Mine doesn't have one, and I haven't seen any on the OWBs I've looked at. Most people throw a bucket over it in the summer or when they aren't using it. 

If you are using a rain cap, did you notice any difference in the way it burned, or wood consumption?


----------



## beerman6 (Jan 3, 2009)

I bought the el'cheapo from home depot,only lasts about 2 seasons.Currently running without havent noticed any difference.


----------



## iCreek (Jan 3, 2009)

DLav said:


> Is anyone using a rain cap on the chimney pipe of their Outdoor wood boiler??



Of the 30 - 40s OWB that I have seen driving around Missouri, not one rain cap during the burning season. And yes a metal or plastic bucket seems to be the rain cap for the off season.

What OWB do you have?


----------



## WVwoodsman (Jan 3, 2009)

I have a stainless steel cap on my Mahoning owb. I put it there just out of personal preference because I didn't want any rain getting down into my firebox. Now whether it is effective or not remains to be seen. Since it is on there, I don't put a bucket over the stack during the off season.


----------



## November Wolf (Jan 3, 2009)

WVwoodsman said:


> I have a stainless steel cap on my Mahoning owb. I put it there just out of personal preference because I didn't want any rain getting down into my firebox. Now whether it is effective or not remains to be seen. Since it is on there, I don't put a bucket over the stack during the off season.




I have heard that a vent cap can cause draft problems and creasote build up. Do you have any problems with yours. I was thinking of maybe trying one out.


----------



## Slick (Jan 4, 2009)

I've been looking at them as a spark arrestor for my central boiler...saw some sparks coming out while stirring things up a few days ago and it worried me a bit...my shop is only 2-3 feet away from the stack. My dealer said he couldn't give a solid answer if it would hurt or help my draft...said some guys have no problems, some guys don't like what it does for their draft.


----------



## Labman (Jan 4, 2009)

November Wolf said:


> I have heard that a vent cap can cause draft problems and creasote build up. Do you have any problems with yours. I was thinking of maybe trying one out.

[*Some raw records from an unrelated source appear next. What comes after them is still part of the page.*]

/-- 23 R370, 27 R409: where an earlier word of the clause has raised a trap that is delivered after the clause, that is
the thread's one trap: the watchpoint trap then with the header as xpc, a break with its own (log 13). A companion of its integer takes
the same, with nothing of its own (17 R287). -/
def State.firstTrap (s : State) (tk g t : Nat) (x : Trap) : Trap :=
  let mates := match s.group tk g with | some m => m.integer t | none => [t]
  match s.issues.find? fun i => i.tk == tk && i.g == g && mates.any fun u => (tget? i.after u).isSome with
  | none => x
  | some i =>
    let first := mates.findSome? fun u => (tget? i.after u).map fun y => (y.1, (0 : Dword), clean 0, y.2.2.2)
    let (cause, xaddr, xdet, widx) := (tget? i.after t).getD (first.getD default)
    { cause := cause, xpc := if cause == 48 then i.pc else i.pc + 4 * (i.header.n.toNat + 1), widx := widx,
      xaddr := xaddr.toNat, xdet := xdet, hdr := some i.pc }

/-- 13 R228: one thread enters its handler, or is killed with cause 52 or 53; what earlier words of its clause wait for stands
(11 R200). In a bound integer each thread takes the trap by itself (17 R287). -/
def State.trapOne (s : State) (tk g t : Nat) (x : Trap) : State :=
  match s.team tk, s.group tk g with
  | some m, some gr =>
    let x := s.firstTrap tk g t x
    let th := gr.thread t
    let dentry := (s.core (coreOf tk)).dentry.toNat
    let entry := if isDebugCause x.cause && dentry ≠ 0 then dentry else m.hentry
    if th.h then s.killOne tk g t 52 x.addr x.pc (x.cause % 64 + th.xcause.toNat % 64 * 256)
    else if entry == 0 || (callFails gr th m.hframe).isSome then s.killOne tk g t 53 x.addr x.pc (x.cause % 64)
    else
      let s := s.fault tk g [t] x.cause kTrap x.addr x.pc x.detail
      let s := s.modThread tk g t fun th => { th with
        xpc := { val := BitVec.ofNat 64 x.xpc, poison := false }, xcause := xcauseOf x.cause x.widx,
        xaddr := BitVec.ofNat 64 x.xaddr, xdet := x.xdet, h := true, dbg := isDebugCause x.cause,
        skip := if x.cause == 47 then true else th.skip }
      let s := s.doCall tk g t x.xpc (m.hframe / 8) m.hframe true entry
      { s with issues := s.issues.map fun i =>
          if i.tk == tk && i.g == g then
            { i with live := sdel i.live t, moved := sadd i.moved t, after := terase i.after t, regang := terase i.regang t }
          else i }
  | _, _ => s

/-- 17 R287: a trap of a thread of a bound integer is raised for every live thread of it; XADDR and XDET are per thread.
`t` need not be the first. -/
def State.trap (s : State) (tk g t : Nat) (x : Trap) : State :=
  match s.group tk g with
  | none => s
  | some m =>
    let others := (m.integer t).filter fun u => u ≠ t && (m.thread u).live
    overAll others (fun s u => s.trapOne tk g u { x with xaddr := 0, xdet := clean 0 }) (s.trapOne tk g t x)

One way of avoiding that and keeping the rain out is a bigger pipe over it 5 diameters long. For a 4'' stack, use a 20'' length of 5'' pipe. Make brackets to hold it so it comes down just over the top of the stack. Very little rain comes straight down. Nearly all of it will hit the side of the outer pipe, run down and drip off outside the inner pipe. It doesn't add any restriction.


----------



## KH-1958 (Jan 4, 2009)

Labman said:


> One way of avoiding that and keeping the rain out is a bigger pipe over it 5 diameters long. For a 4'' stack, use a 20'' length of 5'' pipe. Make brackets to hold it so it comes down just over the top of the stack. Very little rain comes straight down. Nearly all of it will hit the side of the outer pipe, run down and drip off outside the inner pipe. It doesn't add any restriction.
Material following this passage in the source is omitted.